The more than 150 elementary and middle school students who visited UM’s Coral Gables campus on Monday won’t find themselves without the support network they need to start new business ventures. The budding group of entrepreneurs participated in the national launch of Warren Buffett’s Secret Millionaires Club “Grow Your Own Business Challenge,” a Fairholme Foundation-sponsored program and competition that teaches kids about good financial habits and entrepreneurship and asks them to come up with ideas for new businesses.

“We hope it inspires the next generation,” said Will Silverman, director of UM’s entrepreneurial resource center, The Launch Pad, which is partnering on the initiative with the School of Education and Human Development and the organization By Kids for Kids. “The last year this competition ran there were over 4,000 entries for business ideas from children aged 7 to 14. Our goal is to help increase that, because realistically there’s nothing stopping these kids from actually starting and running businesses as young as they are.”
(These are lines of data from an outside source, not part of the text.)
-- ==== Sys2Proof/Tests/Slice0.lean ====
section
/-! SUPPORT. Tests: ill-formed terms refused, the worked cases of the spec, and for each statement with
hypotheses a state and operands that meet them. -/

namespace Sys2Proof.Tests

open Sys2Proof Sys2Proof.Machine

/-! ### Small states -/

/-- A released bowser 17, JOINED with start number 23,073, its clock at 5,000 and nothing under way. -/
def up : State :=
  { State.unpowered [] 0 Store.new with
    power := .released, lc := Lc.initial .joined 23073 false 5000,
    cfg := { Cfg.initial with params := { Params.default with station := some 17 }, configured := true } }

/-- `up` with a change to its link. -/
def upLc (f : Lc → Lc) : State := { up with lc := f up.lc }

/-- `up` with a change to the HC of hose A. -/
def upA (f : Hc → Hc) : State := up.updHc .a f

/-- The header of a whole frame of a station. -/
def from' (station : Nat) : Header := wholeHeader station

/-- `up` with its panel present. -/
def panelUp : State := { up with pp := { up.pp with present := true } }

/-- The same with a supervisor's key in the reader. -/
def keyUp : State := { up with pp := { up.pp with present := true, key := some 9, authority := true } }

/-- An open billed dispense of band 3 at 32.5 °C (the worked case of three pulses). -/
def metering : MuDispense :=
  { Mu.opening up.mu.a false with band := 3, theta := 325, factors := ⟨100000, 100000, 100240, 100315⟩ }

/-- A DISPENSE record as AU opens it. -/
def openDispense : DispenseRec :=
  { hose := .a, machine := 77031, cls := 2, costCentre := 4410, operator := none, limit := 50000,
    binding := .preset, blind := false, book := 208, price := 1849, unpriced := false, accGross := 0,
    accStd := 0, accOverrun := 0, stopNotice := false, adjustment := 0, close := none }

/-- Hose A in FLOWING with its nozzle out, its stage slow and record 1 open. -/
def flowing : State :=
  { upA (fun hc => { hc with state := .flowing, nozzleOut := true, stage := .slow, joined := true,
                             limit := some 50000, machine := some 77031, idleAt := some (sec 60),
                             probeAt := some (sec 1) }) with
    mu := ⟨{ up.mu.a with dispense := some metering }, up.mu.b⟩,
    pump := { up.pump with state := .running, level := 1, fallAt := some (sec 100) },
    ju := { up.ju with
      counter := 1, slots := ⟨some (.numbered 1), none⟩,
      recs := [JRec.mk 1 5000 false (.dispense openDispense) .opened 0 none] } }

/-- A HELLO waiting at the head of the queue with a countdown. -/
def waiting (left : Nat) (counting : Bool) : State :=
  upLc (fun lc => { lc with queue := [TxFrame.mk 1 .hello [0, 0, 0, 0]],
                            countdown := some { left := left, counting := counting, slotFrom := 0 } })

/-- A frame of a class and owner in transmission since 0. -/
def sending (cls : Nat) (owner : FrameOwner) : State :=
  upLc (fun lc => { lc with tx := some (TxFrame.mk cls owner [0, 0, 0, 0], 0) })

/-! ### Well-formedness refuses ill-formed terms -/

theorem test_wf_memory_without_end : (Instr.supplyUp (some [⟨1, 1⟩]) []).wf = false := by decide
theorem test_wf_position_past_ring : (Instr.supplyUp none [.ringPosition 1024]).wf = false := by decide
theorem test_wf_answer_without_draws : (Instr.answer (from' 9) 1 []).wf = false := by decide
theorem test_wf_record_without_chunk : (Instr.record (from' 9) 1 0 []).wf = false := by decide
theorem test_wf_record_chunk_too_long : (Instr.record (from' 9) 1 0 (List.replicate 20 0)).wf = false := by
  decide
theorem test_wf_price_body_against_flags : (Instr.price (from' 58) 0 (.ends 0)).wf = false := by decide
theorem test_wf_done_with_three_bytes : (Instr.headAnswer .a true 1 (.done [1, 2, 3])).wf = false := by decide
theorem test_wf_digit_ten : (Instr.digit 0 10).wf = false := by decide
theorem test_wf_claims_station : (Instr.claimsListEntryExpiry 48).wf = false := by decide
theorem test_wf_reoffer_of_none : (Instr.reofferDue 0).wf = false := by decide
theorem test_wf_accepts : (Instr.supplyUp (some [⟨0, 0⟩]) [.ringPosition 1023]).wf = true ∧
    (Instr.digit 0 9).wf = true ∧ (Instr.price (from' 58) 0 (.begins 1 2 3)).wf = true := by decide

/-! ### Worked cases of the spec -/

/-- Section 5.6: pulses 1 and 3 of the run at band 3 and 32.5 °C. -/
theorem test_pulse_of_the_run :
    metering.meter 10000 830 = (10024, 9878, { metering with
      stdCarry := 4014000, gross := 10024, std := 9878, pulses := ⟨0, 0, 1, 0⟩ }) ∧
    ({ metering with stdCarry := 8028000 }.meter 10000 830).2.1 = 9879 := by decide

/-- Section 5.6: pulse 251, the first of band 4 at 33.1 °C, with the carry of pulse 250. -/
theorem test_pulse_after_the_window :
    let d := { metering with band := 4, theta := 331, stdCarry := 3500000 }.meter 10000 830
    d.1 = 10031 ∧ d.2.1 = 9880 ∧ d.2.2.grossCarry = 50000 ∧ d.2.2.stdCarry = 6542870 := by decide

theorem test_rate_of_a_window : flowRate 171 10000 5 = 2052 ∧ bandFor ⟨300, 1200, 2000, 3000⟩ 2052 = some 4 := by
  decide

/-- Section 5.7: rounding at close. -/
theorem test_rounding_at_close : { metering with std := 213465000 }.adjustment = 5000 ∧
    { metering with std := 213464999 }.adjustment = -4999 ∧ roundClNat 2509123 = 251 := by decide

/-- Section 3.6: the replay of a draw list, times counted from 06:00:00. -/
theorem test_replay_of_a_draw_list :
    bucketLevel 83 (4 * 3600) [⟨1, 3 * 3600, true, 15000⟩, ⟨1, 0, true, 40000⟩] = 35080 := by decide

theorem test_amounts : amountCents 21347 1849 = 39471 ∧ amountCents 61279 1849 = 113305 ∧
    amountCents 1500 1867 = 2801 ∧ amountCents 1500 1866 = 2799 ∧ amountCents 25000 0 = 0 := by decide

/-- Section 10.3: a level of 735 mm at 28.0 °C. -/
theorem test_gauge_reading : tankVolume [(600, 5120), (800, 7040)] 735 = 641600 ∧
    gaugeStandard 641600 830 280 = 634677 := by decide

/-- Section 10.7: the queue position among the claims. -/
theorem test_queue_position :
    queuePosition { up with
      lc := { up.lc with claims := [⟨5, 18, 0⟩, ⟨9, 32, 0⟩, ⟨30, 32, 0⟩, ⟨41, 55, 0⟩] },
      su := { up.su with claim := true, book := BitVec.ofInt 48 (7780000000 + 100000000),
                         hours := [19200000000, 0, 0, 0, 0, 0, 0, 0] } } = 3 := by decide +kernel

/-- Section 4.3: the smallest term binds, and of equal ones the first. -/
theorem test_limit_of_the_terms :
    chooseLimit (some 80000) ⟨200000, 120000, 61275, 1662300, none⟩ = (.allowance, 61275) ∧
    chooseLimit (some 61275) ⟨200000, 120000, 61275, 1662300, none⟩ = (.preset, 61275) := by decide

/-- Section 11.4: the three records settled after a supply failure. -/
theorem test_settling_after_a_failure :
    let a : StockArea :=
      { book := BitVec.ofNat 48 8204316400, memory := [], loss := false, bookSeq := 5121, settledSeq := 5098,
        flights := ⟨some ⟨5120, 40612300, 0, 40004100⟩, some ⟨5121, 12000000, 0, 12120657⟩⟩ }
    let c : CloseFields := { recoveredClose a 5121 0 openDispense with std := 1215 }
    let recs := [StoredRecord.mk false 5120 0 true (.dispense openDispense),
      StoredRecord.mk true 5121 0 true (.dispense { openDispense with hose := .b, close := some c }),
      StoredRecord.mk true 5122 0 true (.delivery 50 312 300000 0 false)]
    (settle a recs).book = BitVec.ofNat 48 11204291157 ∧ (settle a recs).memory = [(50, 312)] ∧
      (recoveredDispense a 5120 0 openDispense).close.map CloseFields.amount = some 7396 := by decide +kernel
/-- A stored mark more than 1,024 below the counter stands (log 25). -/
theorem test_stored_mark_stands : markAt ⟨5000, 3000⟩ = 3000 ∧ counterAt ⟨5000, 3000⟩ [] = 5000 := by decide

/-- Section 12.1: the two short check values. -/
theorem test_check_values : checkValue [] = 0xFFFF#16 ∧ checkValue [1] = 0xC29A#16 := by decide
At Monday’s launch event, held at the Student Activities Center, youngsters got plenty of inspiration from successful entrepreneurs like Stanley, who were on-site to give advice and answer questions.

“It was surprising to me how many of them already have such high aspirations at such a young age,” said Stanley, who graduated with a marketing degree from UM’s School of Business Administration in 2012 and got assistance through The Launch Pad’s Venture Coaching Program to start Bobbi-Toads.

After noticing some of UM graduate student Amanda Posey’s metal pencils, one of the youngsters in attendance even came up with an idea for a company that would manufacture special grips to make writing instruments easier to hold and use.

“This event definitely makes a difference,” said Posey, who gave presentations about her business, Fit Kids Day, which exposes youngsters to different sports in an effort to reduce obesity and diabetes rates. “It teaches skills they need to be successful.”

Jake Johnson, winner of last year’s “Grow Your Own Business Challenge,” and Norman Goldstein, CEO of By Kids for Kids, also spoke to students, who came from Ponce Middle School, South Miami K-8, and Bel-Aire Elementary.

With the national “Grow Your Own Business Challenge” now underway, five youngsters and three groups will be selected as finalists to present their ideas to Buffett and a panel of judges next May in Omaha, Nebraska, with one grand prize-winning individual and a team each receiving a $5,000 award.

The Launch Pad staff will fly staff to the finals in Omaha to mentor finalists and give them, said Silverman, “concrete advice on how to turn their ideas into reality.”